• **Exercise requirements**: Locate the string "lzssAs" in the records below. Copy every line where it occurs.

Extracted data entries
= = =
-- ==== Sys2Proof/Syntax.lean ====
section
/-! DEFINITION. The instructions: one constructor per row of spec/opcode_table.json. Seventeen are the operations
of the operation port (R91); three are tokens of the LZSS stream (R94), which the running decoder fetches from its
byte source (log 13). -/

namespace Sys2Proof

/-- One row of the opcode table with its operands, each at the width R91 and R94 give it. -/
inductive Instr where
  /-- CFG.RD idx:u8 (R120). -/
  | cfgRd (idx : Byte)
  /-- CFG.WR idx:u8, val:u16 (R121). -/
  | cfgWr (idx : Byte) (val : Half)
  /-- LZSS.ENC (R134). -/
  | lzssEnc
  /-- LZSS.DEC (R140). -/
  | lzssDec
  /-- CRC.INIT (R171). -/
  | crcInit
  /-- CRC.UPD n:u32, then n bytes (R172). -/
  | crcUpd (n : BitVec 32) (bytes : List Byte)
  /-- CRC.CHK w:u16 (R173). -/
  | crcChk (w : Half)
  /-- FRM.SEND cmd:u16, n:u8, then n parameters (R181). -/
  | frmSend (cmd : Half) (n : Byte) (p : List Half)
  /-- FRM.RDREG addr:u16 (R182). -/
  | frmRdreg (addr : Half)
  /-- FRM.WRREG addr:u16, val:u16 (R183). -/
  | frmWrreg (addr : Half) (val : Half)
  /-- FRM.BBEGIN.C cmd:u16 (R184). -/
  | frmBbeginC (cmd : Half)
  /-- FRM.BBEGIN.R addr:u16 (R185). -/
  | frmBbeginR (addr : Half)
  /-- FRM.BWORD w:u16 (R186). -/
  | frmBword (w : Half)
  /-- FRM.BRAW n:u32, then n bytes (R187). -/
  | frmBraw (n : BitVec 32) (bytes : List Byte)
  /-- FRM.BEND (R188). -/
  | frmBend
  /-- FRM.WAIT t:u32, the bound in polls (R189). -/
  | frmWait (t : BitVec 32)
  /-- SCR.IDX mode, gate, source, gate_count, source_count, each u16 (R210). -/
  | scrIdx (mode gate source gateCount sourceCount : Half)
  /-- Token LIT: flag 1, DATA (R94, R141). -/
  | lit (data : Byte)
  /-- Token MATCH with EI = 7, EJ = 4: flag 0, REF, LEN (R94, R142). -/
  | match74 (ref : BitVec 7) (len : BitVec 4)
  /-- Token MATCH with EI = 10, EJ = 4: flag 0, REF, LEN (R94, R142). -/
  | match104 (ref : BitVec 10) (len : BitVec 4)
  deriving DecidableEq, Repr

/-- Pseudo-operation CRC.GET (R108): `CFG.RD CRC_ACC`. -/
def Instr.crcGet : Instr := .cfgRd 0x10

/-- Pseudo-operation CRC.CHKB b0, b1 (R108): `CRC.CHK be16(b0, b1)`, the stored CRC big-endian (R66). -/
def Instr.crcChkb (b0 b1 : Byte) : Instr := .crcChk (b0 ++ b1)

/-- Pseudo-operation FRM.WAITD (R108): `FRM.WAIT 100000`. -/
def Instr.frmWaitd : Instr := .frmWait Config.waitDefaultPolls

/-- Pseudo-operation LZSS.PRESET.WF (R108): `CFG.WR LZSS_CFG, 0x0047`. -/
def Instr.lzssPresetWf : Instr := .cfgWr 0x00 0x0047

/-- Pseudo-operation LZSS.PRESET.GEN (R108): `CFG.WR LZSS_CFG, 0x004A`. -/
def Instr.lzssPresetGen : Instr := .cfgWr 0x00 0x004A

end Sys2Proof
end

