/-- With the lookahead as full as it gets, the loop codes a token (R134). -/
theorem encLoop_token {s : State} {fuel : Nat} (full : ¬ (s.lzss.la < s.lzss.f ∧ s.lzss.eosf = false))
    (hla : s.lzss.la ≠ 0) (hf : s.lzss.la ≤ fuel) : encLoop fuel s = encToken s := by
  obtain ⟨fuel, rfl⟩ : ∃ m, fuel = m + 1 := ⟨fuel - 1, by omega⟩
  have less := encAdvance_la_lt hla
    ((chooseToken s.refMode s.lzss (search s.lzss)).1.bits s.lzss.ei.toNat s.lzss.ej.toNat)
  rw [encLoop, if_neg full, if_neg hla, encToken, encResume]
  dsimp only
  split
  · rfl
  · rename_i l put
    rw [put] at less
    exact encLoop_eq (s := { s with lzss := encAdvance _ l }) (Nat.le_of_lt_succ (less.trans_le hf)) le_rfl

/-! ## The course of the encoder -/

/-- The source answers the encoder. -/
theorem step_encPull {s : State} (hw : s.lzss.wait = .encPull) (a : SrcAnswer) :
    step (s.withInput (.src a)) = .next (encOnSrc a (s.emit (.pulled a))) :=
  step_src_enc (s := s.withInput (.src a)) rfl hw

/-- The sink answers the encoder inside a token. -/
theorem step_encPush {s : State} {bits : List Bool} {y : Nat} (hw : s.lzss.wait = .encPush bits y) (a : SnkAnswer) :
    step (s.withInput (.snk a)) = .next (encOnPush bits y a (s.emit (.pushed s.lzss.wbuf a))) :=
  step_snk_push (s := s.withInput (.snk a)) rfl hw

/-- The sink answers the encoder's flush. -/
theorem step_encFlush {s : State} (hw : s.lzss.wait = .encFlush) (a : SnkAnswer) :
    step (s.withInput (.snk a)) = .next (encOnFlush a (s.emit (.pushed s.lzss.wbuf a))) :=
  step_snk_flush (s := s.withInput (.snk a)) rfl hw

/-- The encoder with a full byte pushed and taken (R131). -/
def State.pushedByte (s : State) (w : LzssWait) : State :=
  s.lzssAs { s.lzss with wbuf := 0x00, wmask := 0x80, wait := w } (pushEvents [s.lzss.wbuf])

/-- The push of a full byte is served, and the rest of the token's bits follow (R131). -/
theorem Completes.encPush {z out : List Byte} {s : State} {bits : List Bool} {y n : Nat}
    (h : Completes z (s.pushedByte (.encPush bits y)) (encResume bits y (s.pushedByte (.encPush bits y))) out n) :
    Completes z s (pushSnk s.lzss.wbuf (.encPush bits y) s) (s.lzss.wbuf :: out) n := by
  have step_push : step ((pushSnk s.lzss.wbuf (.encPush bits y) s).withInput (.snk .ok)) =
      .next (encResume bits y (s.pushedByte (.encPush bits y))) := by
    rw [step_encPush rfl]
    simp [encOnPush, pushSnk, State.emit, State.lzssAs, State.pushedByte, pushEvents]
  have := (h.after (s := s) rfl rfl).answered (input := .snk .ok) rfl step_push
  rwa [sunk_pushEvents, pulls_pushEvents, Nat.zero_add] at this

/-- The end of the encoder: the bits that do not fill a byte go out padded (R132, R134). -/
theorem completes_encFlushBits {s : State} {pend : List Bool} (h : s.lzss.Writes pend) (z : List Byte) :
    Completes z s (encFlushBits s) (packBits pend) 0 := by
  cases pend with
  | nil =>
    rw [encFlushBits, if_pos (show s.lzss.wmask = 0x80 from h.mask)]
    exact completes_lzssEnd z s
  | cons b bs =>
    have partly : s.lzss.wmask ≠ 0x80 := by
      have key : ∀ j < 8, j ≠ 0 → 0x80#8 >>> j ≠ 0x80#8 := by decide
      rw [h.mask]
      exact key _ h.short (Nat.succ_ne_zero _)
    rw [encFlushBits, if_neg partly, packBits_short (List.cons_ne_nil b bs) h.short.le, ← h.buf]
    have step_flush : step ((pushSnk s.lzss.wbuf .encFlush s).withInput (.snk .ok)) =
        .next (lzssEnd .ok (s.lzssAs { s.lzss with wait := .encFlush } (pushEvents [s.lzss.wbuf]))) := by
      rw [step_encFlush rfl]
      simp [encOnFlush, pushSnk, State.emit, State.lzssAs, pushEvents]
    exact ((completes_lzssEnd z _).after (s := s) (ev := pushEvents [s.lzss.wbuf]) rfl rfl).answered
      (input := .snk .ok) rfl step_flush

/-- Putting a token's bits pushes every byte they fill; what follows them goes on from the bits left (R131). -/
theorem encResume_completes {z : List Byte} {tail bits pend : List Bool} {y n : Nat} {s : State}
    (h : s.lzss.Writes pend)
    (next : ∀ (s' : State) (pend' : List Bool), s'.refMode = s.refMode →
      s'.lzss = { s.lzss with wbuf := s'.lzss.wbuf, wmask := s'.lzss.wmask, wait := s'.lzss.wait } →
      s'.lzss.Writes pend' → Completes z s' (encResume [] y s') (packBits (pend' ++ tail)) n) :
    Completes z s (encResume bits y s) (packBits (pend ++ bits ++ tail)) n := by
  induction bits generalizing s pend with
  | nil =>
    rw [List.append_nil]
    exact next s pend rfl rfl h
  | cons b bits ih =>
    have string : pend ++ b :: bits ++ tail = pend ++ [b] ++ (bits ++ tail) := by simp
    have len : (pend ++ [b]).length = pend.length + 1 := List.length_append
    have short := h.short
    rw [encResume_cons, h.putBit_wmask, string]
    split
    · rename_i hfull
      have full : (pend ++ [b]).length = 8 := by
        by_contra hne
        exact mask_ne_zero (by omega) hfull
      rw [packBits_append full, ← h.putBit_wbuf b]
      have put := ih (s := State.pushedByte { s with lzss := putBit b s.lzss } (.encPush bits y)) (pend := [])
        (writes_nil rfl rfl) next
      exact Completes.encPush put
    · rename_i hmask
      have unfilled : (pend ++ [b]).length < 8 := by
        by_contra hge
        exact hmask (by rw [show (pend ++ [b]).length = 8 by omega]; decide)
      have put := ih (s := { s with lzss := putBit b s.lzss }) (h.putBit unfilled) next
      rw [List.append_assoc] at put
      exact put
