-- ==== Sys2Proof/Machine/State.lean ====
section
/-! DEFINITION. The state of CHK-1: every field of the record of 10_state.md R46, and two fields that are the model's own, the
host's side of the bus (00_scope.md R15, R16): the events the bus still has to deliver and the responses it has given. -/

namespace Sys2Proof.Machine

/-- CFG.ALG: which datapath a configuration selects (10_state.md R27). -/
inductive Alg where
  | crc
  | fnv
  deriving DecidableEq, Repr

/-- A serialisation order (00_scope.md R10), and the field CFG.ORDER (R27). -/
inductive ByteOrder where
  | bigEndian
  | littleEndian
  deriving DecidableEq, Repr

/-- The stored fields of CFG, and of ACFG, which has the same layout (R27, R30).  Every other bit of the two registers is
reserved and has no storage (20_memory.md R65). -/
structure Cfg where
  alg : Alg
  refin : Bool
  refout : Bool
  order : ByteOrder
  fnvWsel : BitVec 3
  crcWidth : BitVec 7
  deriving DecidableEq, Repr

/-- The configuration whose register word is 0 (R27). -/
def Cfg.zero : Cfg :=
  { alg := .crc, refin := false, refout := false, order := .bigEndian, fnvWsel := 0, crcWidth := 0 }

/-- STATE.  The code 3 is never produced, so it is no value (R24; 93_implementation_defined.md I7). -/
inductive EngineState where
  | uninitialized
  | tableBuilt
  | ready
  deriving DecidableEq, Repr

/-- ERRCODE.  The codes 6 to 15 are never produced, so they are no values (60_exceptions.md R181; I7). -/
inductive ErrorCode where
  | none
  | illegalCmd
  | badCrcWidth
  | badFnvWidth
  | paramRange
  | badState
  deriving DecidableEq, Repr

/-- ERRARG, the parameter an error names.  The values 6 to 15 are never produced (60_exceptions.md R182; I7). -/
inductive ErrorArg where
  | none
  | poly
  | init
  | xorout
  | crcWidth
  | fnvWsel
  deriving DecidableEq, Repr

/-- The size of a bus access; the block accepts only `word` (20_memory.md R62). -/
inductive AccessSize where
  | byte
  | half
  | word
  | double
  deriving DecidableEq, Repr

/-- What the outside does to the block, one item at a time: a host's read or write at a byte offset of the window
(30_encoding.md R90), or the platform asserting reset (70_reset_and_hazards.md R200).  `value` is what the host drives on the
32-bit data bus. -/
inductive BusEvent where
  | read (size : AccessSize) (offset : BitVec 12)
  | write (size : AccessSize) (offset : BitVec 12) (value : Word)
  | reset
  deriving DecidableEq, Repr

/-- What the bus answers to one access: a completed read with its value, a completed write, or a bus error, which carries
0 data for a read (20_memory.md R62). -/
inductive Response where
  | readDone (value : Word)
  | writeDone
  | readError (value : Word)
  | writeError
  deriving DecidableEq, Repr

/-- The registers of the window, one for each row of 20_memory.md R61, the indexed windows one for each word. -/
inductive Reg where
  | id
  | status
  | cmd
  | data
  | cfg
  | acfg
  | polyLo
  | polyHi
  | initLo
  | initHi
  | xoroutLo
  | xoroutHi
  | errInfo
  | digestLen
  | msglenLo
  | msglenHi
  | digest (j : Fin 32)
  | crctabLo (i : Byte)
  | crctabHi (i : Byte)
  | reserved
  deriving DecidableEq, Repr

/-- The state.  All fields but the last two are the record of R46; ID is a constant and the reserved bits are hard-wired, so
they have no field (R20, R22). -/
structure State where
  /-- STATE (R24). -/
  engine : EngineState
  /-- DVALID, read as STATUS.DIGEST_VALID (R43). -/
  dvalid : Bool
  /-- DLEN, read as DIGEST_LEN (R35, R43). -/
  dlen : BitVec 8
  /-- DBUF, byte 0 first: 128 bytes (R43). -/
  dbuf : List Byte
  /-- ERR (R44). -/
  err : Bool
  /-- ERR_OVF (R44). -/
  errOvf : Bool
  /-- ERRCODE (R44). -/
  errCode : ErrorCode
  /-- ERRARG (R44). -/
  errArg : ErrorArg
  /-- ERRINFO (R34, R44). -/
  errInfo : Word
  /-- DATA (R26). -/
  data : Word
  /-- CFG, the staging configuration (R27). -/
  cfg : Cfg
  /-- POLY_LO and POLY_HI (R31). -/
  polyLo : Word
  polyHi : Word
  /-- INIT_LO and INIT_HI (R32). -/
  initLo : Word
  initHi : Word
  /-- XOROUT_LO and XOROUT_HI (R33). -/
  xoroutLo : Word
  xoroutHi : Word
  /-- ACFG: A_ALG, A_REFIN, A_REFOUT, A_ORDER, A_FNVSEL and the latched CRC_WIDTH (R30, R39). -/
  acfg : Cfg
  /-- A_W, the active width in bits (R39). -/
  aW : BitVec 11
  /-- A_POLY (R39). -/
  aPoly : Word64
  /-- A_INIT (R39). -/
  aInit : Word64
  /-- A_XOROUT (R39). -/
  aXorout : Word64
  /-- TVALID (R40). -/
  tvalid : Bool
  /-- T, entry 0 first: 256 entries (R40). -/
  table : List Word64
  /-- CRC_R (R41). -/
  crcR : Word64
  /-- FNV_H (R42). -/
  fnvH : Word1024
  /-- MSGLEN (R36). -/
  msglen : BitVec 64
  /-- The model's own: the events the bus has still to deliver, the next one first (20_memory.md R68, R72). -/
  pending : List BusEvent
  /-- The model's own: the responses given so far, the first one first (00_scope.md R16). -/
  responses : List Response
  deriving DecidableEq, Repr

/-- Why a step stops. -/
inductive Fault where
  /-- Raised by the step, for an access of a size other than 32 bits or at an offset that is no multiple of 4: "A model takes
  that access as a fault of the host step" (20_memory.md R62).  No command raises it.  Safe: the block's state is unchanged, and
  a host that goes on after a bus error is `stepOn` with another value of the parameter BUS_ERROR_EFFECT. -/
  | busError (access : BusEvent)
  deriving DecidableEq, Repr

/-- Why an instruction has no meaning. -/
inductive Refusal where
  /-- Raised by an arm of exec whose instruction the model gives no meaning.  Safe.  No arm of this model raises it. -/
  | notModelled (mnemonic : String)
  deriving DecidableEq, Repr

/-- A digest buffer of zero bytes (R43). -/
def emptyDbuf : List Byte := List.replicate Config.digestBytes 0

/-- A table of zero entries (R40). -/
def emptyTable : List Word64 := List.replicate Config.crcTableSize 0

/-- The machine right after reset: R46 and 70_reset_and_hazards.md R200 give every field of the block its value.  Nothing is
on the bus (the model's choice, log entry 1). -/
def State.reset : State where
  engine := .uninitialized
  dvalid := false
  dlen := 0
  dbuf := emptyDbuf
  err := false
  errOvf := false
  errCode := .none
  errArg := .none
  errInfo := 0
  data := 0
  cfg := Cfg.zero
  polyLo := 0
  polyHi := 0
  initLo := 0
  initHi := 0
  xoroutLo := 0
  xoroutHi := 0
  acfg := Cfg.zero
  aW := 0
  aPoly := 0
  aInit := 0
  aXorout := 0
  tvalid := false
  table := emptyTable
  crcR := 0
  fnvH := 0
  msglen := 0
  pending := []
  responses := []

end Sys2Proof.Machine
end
= = =
• **Answer to the problem**:
  s.lzssAs { s.lzss with wbuf := 0x00, wmask := 0x80, wait := w } (pushEvents [s.lzss.wbuf])
    simp [encOnPush, pushSnk, State.emit, State.lzssAs, State.pushedByte, pushEvents]
        .next (lzssEnd .ok (s.lzssAs { s.lzss with wait := .encFlush } (pushEvents [s.lzss.wbuf]))) := by
      simp [encOnFlush, pushSnk, State.emit, State.lzssAs, pushEvents]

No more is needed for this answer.